* **Your objective**
Provide the data again in its entirety, exactly as given.

Dataset entries:

<<<<

-- ==== Sys2Proof/Laws/Lookups.lean ====
section
/-! SUPPORT. The numbers of channels, slots and records, and what each lookup of the issue table and the
profile table answers, so that no proof unfolds a search. -/

namespace Sys2Proof.Machine

/-! ### Numbers -/

theorem mem_allChannels (c : Fin 32) : c ∈ allChannels := by revert c; decide

theorem mem_allSlots (n : Fin 16) : n ∈ allSlots := by revert n; decide

theorem mem_allRecords (r : Fin 8) : r ∈ allRecords := by revert r; decide

@[simp] theorem slotOf_channelOf (n : Fin 16) (k : Kind) : slotOf (channelOf n k) = n := by
  cases k <;> revert n <;> decide

@[simp] theorem kindOf_channelOf (n : Fin 16) (k : Kind) : kindOf (channelOf n k) = k := by
  cases k <;> revert n <;> decide

@[simp] theorem channelOf_slotOf (c : Fin 32) : channelOf (slotOf c) (kindOf c) = c := by
  revert c; decide

/-- A channel is its slot's channel of its kind, and no other. -/
theorem eq_channelOf_iff (c : Fin 32) (n : Fin 16) (k : Kind) :
    c = channelOf n k ↔ slotOf c = n ∧ kindOf c = k := by
  constructor
  · rintro rfl; simp
  · rintro ⟨rfl, rfl⟩; simp

theorem mem_channelsOf (c : Fin 32) (k : Kind) : c ∈ channelsOf k ↔ kindOf c = k := by
  simp [channelsOf, mem_allChannels]

theorem mem_slotChannels (c : Fin 32) (n : Fin 16) : c ∈ slotChannels n ↔ slotOf c = n := by
  simp only [slotChannels, List.mem_cons, List.not_mem_nil, or_false, eq_channelOf_iff]
  cases kindOf c <;> simp

/-- Every record stands once in the order of the searches. -/
theorem allRecords_nodup : allRecords.Nodup := by decide

theorem allChannels_nodup : allChannels.Nodup := by decide

theorem allSlots_nodup : allSlots.Nodup := by decide

/-! ### The issue table (R6, R9, R10) -/

/-- R10: what a resolution finds. -/
theorem resolve_some (s : State) (k : Kind) (i : Issue) (r : Fin 8) (h : s.resolve k i = some r) :
    (s.issueAt r).state ≠ .free ∧ (s.issueAt r).kind = k ∧ (s.issueAt r).issue = i := by
  have := List.find?_some h
  simp only [Bool.and_eq_true, bne_iff_ne, beq_iff_eq] at this
  exact ⟨this.1.1, this.1.2, this.2⟩

/-- R10: a resolution that finds nothing. -/
theorem resolve_none (s : State) (k : Kind) (i : Issue) :
    s.resolve k i = none ↔
      ∀ r, (s.issueAt r).state ≠ .free → (s.issueAt r).kind = k → (s.issueAt r).issue ≠ i := by
  simp [State.resolve, List.find?_eq_none, mem_allRecords]

theorem recordIn_some (s : State) (k : Kind) (st : RecordState) (r : Fin 8)
    (h : s.recordIn k st = some r) : (s.issueAt r).state = st ∧ (s.issueAt r).kind = k := by
  simpa using List.find?_some h

theorem recordIn_none (s : State) (k : Kind) (st : RecordState) :
    s.recordIn k st = none ↔ ∀ r, (s.issueAt r).state = st → (s.issueAt r).kind ≠ k := by
  simp [State.recordIn, List.find?_eq_none, mem_allRecords]

theorem openOf_some (s : State) (k : Kind) (r : Fin 8) (h : s.openOf k = some r) :
    ((s.issueAt r).state = .assembling ∨ (s.issueAt r).state = .sealing) ∧ (s.issueAt r).kind = k := by
  simpa using List.find?_some h

theorem firstFree_some (s : State) (r : Fin 8) (h : s.firstFree = some r) :
    (s.issueAt r).state = .free := by
  simpa using List.find?_some h

theorem firstFree_none (s : State) :
    s.firstFree = none ↔ ∀ r, (s.issueAt r).state ≠ .free := by
  simp [State.firstFree, List.find?_eq_none, mem_allRecords]

/-! ### The profile table (R61, R62, R69) -/

theorem holder_some (s : State) (a : Address) (n : Fin 16) (h : s.holder a = some n) :
    (s.slot n).state ≠ .empty ∧ (s.slot n).profile.address = a := by
  simpa using List.find?_some h

theorem holder_none (s : State) (a : Address) :
    s.holder a = none ↔ ∀ n, (s.slot n).state ≠ .empty → (s.slot n).profile.address ≠ a := by
  simp [State.holder, List.find?_eq_none, mem_allSlots]

/-! ### Channels -/

theorem boundTo_iff (s : State) (r : Fin 8) (c : Fin 32) :
    s.boundTo r c = true ↔ ∃ b, (s.chan c).binding = some b ∧ b.record = r := by
  unfold State.boundTo
  split <;> simp_all

theorem atRest_iff (st : ChannelState) : st.atRest = true ↔ st = .idle ∨ st = .failed := by
  cases st <;> simp [ChannelState.atRest]

theorem stoppable_iff (st : ChannelState) :
    st.stoppable = true ↔ st ≠ .idle ∧ st ≠ .stopping ∧ st ≠ .failed := by
  cases st <;> simp [ChannelState.stoppable]

theorem slotAtRest_iff (s : State) (n : Fin 16) :
    s.slotAtRest n = true ↔ ∀ c, slotOf c = n → (s.chan c).state = .idle ∨ (s.chan c).state = .failed := by
  simp only [State.slotAtRest, Bool.and_eq_true, atRest_iff]
  constructor
  · rintro ⟨h0, h1⟩ c rfl
    cases hk : kindOf c with
    | product => have : channelOf (slotOf c) .product = c := by rw [← hk]; simp
                 rwa [this] at h0
    | blocklist => have : channelOf (slotOf c) .blocklist = c := by rw [← hk]; simp
                   rwa [this] at h1
  · exact fun h => ⟨h _ (by simp), h _ (by simp)⟩

/-! ### Counters and flags -/

@[simp] theorem countUp_counter_self (k : Counter) (s : State) :
    (countUp k s).counter k = saturatingSucc (s.counter k) := by
  simp [countUp, State.counter]

theorem Counter.place_injective (j k : Counter) (h : j.place = k.place) : j = k := by
  cases j <;> cases k <;> first | rfl | (revert h; decide)

theorem Flag.bit_lt (f : Flag) : f.bit < 14 := by cases f <;> decide

theorem Flag.bit_injective (f g : Flag) (h : f.bit = g.bit) : f = g := by
  cases f <;> cases g <;> first | rfl | (revert h; decide)

/-- R170: a flag set that holds one flag. -/
@[simp] theorem Flag.only_getLsbD (f g : Flag) : f.only.getLsbD g.bit = decide (f = g) := by
  have := g.bit_lt
  rw [Flag.only, BitVec.getLsbD_twoPow]
  by_cases h : f = g
  · subst h; simp [this]
  · have : f.bit ≠ g.bit := fun e => h (Flag.bit_injective _ _ e)
    simp [h, this]

end Sys2Proof.Machine
end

>>>>

* **Answer to this problem**
-- ==== Sys2Proof/Laws/Lookups.lean ====
section
/-! SUPPORT. The numbers of channels, slots and records, and what each lookup of the issue table and the
profile table answers, so that no proof unfolds a search. -/

namespace Sys2Proof.Machine

/-! ### Numbers -/

theorem mem_allChannels (c : Fin 32) : c ∈ allChannels := by revert c; decide

theorem mem_allSlots (n : Fin 16) : n ∈ allSlots := by revert n; decide

theorem mem_allRecords (r : Fin 8) : r ∈ allRecords := by revert r; decide

@[simp] theorem slotOf_channelOf (n : Fin 16) (k : Kind) : slotOf (channelOf n k) = n := by
  cases k <;> revert n <;> decide

@[simp] theorem kindOf_channelOf (n : Fin 16) (k : Kind) : kindOf (channelOf n k) = k := by
  cases k <;> revert n <;> decide

@[simp] theorem channelOf_slotOf (c : Fin 32) : channelOf (slotOf c) (kindOf c) = c := by
  revert c; decide

/-- A channel is its slot's channel of its kind, and no other. -/
theorem eq_channelOf_iff (c : Fin 32) (n : Fin 16) (k : Kind) :
    c = channelOf n k ↔ slotOf c = n ∧ kindOf c = k := by
  constructor
  · rintro rfl; simp
  · rintro ⟨rfl, rfl⟩; simp

theorem mem_channelsOf (c : Fin 32) (k : Kind) : c ∈ channelsOf k ↔ kindOf c = k := by
  simp [channelsOf, mem_allChannels]

theorem mem_slotChannels (c : Fin 32) (n : Fin 16) : c ∈ slotChannels n ↔ slotOf c = n := by
  simp only [slotChannels, List.mem_cons, List.not_mem_nil, or_false, eq_channelOf_iff]
  cases kindOf c <;> simp

/-- Every record stands once in the order of the searches. -/
theorem allRecords_nodup : allRecords.Nodup := by decide

theorem allChannels_nodup : allChannels.Nodup := by decide

theorem allSlots_nodup : allSlots.Nodup := by decide

/-! ### The issue table (R6, R9, R10) -/

/-- R10: what a resolution finds. -/
theorem resolve_some (s : State) (k : Kind) (i : Issue) (r : Fin 8) (h : s.resolve k i = some r) :
    (s.issueAt r).state ≠ .free ∧ (s.issueAt r).kind = k ∧ (s.issueAt r).issue = i := by
  have := List.find?_some h
  simp only [Bool.and_eq_true, bne_iff_ne, beq_iff_eq] at this
  exact ⟨this.1.1, this.1.2, this.2⟩

/-- R10: a resolution that finds nothing. -/
theorem resolve_none (s : State) (k : Kind) (i : Issue) :
    s.resolve k i = none ↔
      ∀ r, (s.issueAt r).state ≠ .free → (s.issueAt r).kind = k → (s.issueAt r).issue ≠ i := by
  simp [State.resolve, List.find?_eq_none, mem_allRecords]

theorem recordIn_some (s : State) (k : Kind) (st : RecordState) (r : Fin 8)
    (h : s.recordIn k st = some r) : (s.issueAt r).state = st ∧ (s.issueAt r).kind = k := by
  simpa using List.find?_some h

theorem recordIn_none (s : State) (k : Kind) (st : RecordState) :
    s.recordIn k st = none ↔ ∀ r, (s.issueAt r).state = st → (s.issueAt r).kind ≠ k := by
  simp [State.recordIn, List.find?_eq_none, mem_allRecords]

theorem openOf_some (s : State) (k : Kind) (r : Fin 8) (h : s.openOf k = some r) :
    ((s.issueAt r).state = .assembling ∨ (s.issueAt r).state = .sealing) ∧ (s.issueAt r).kind = k := by
  simpa using List.find?_some h

theorem firstFree_some (s : State) (r : Fin 8) (h : s.firstFree = some r) :
    (s.issueAt r).state = .free := by
  simpa using List.find?_some h

theorem firstFree_none (s : State) :
    s.firstFree = none ↔ ∀ r, (s.issueAt r).state ≠ .free := by
  simp [State.firstFree, List.find?_eq_none, mem_allRecords]

/-! ### The profile table (R61, R62, R69) -/

theorem holder_some (s : State) (a : Address) (n : Fin 16) (h : s.holder a = some n) :
    (s.slot n).state ≠ .empty ∧ (s.slot n).profile.address = a := by
  simpa using List.find?_some h

theorem holder_none (s : State) (a : Address) :
    s.holder a = none ↔ ∀ n, (s.slot n).state ≠ .empty → (s.slot n).profile.address ≠ a := by
  simp [State.holder, List.find?_eq_none, mem_allSlots]

/-! ### Channels -/

theorem boundTo_iff (s : State) (r : Fin 8) (c : Fin 32) :
    s.boundTo r c = true ↔ ∃ b, (s.chan c).binding = some b ∧ b.record = r := by
  unfold State.boundTo
  split <;> simp_all

theorem atRest_iff (st : ChannelState) : st.atRest = true ↔ st = .idle ∨ st = .failed := by
  cases st <;> simp [ChannelState.atRest]

theorem stoppable_iff (st : ChannelState) :
    st.stoppable = true ↔ st ≠ .idle ∧ st ≠ .stopping ∧ st ≠ .failed := by
  cases st <;> simp [ChannelState.stoppable]

theorem slotAtRest_iff (s : State) (n : Fin 16) :
    s.slotAtRest n = true ↔ ∀ c, slotOf c = n → (s.chan c).state = .idle ∨ (s.chan c).state = .failed := by
  simp only [State.slotAtRest, Bool.and_eq_true, atRest_iff]
  constructor
  · rintro ⟨h0, h1⟩ c rfl
    cases hk : kindOf c with
    | product => have : channelOf (slotOf c) .product = c := by rw [← hk]; simp
                 rwa [this] at h0
    | blocklist => have : channelOf (slotOf c) .blocklist = c := by rw [← hk]; simp
                   rwa [this] at h1
  · exact fun h => ⟨h _ (by simp), h _ (by simp)⟩

/-! ### Counters and flags -/

@[simp] theorem countUp_counter_self (k : Counter) (s : State) :
    (countUp k s).counter k = saturatingSucc (s.counter k) := by
  simp [countUp, State.counter]

theorem Counter.place_injective (j k : Counter) (h : j.place = k.place) : j = k := by
  cases j <;> cases k <;> first | rfl | (revert h; decide)

theorem Flag.bit_lt (f : Flag) : f.bit < 14 := by cases f <;> decide

theorem Flag.bit_injective (f g : Flag) (h : f.bit = g.bit) : f = g := by
  cases f <;> cases g <;> first | rfl | (revert h; decide)

/-- R170: a flag set that holds one flag. -/
@[simp] theorem Flag.only_getLsbD (f g : Flag) : f.only.getLsbD g.bit = decide (f = g) := by
  have := g.bit_lt
  rw [Flag.only, BitVec.getLsbD_twoPow]
  by_cases h : f = g
  · subst h; simp [this]
  · have : f.bit ≠ g.bit := fun e => h (Flag.bit_injective _ _ e)
    simp [h, this]

end Sys2Proof.Machine
end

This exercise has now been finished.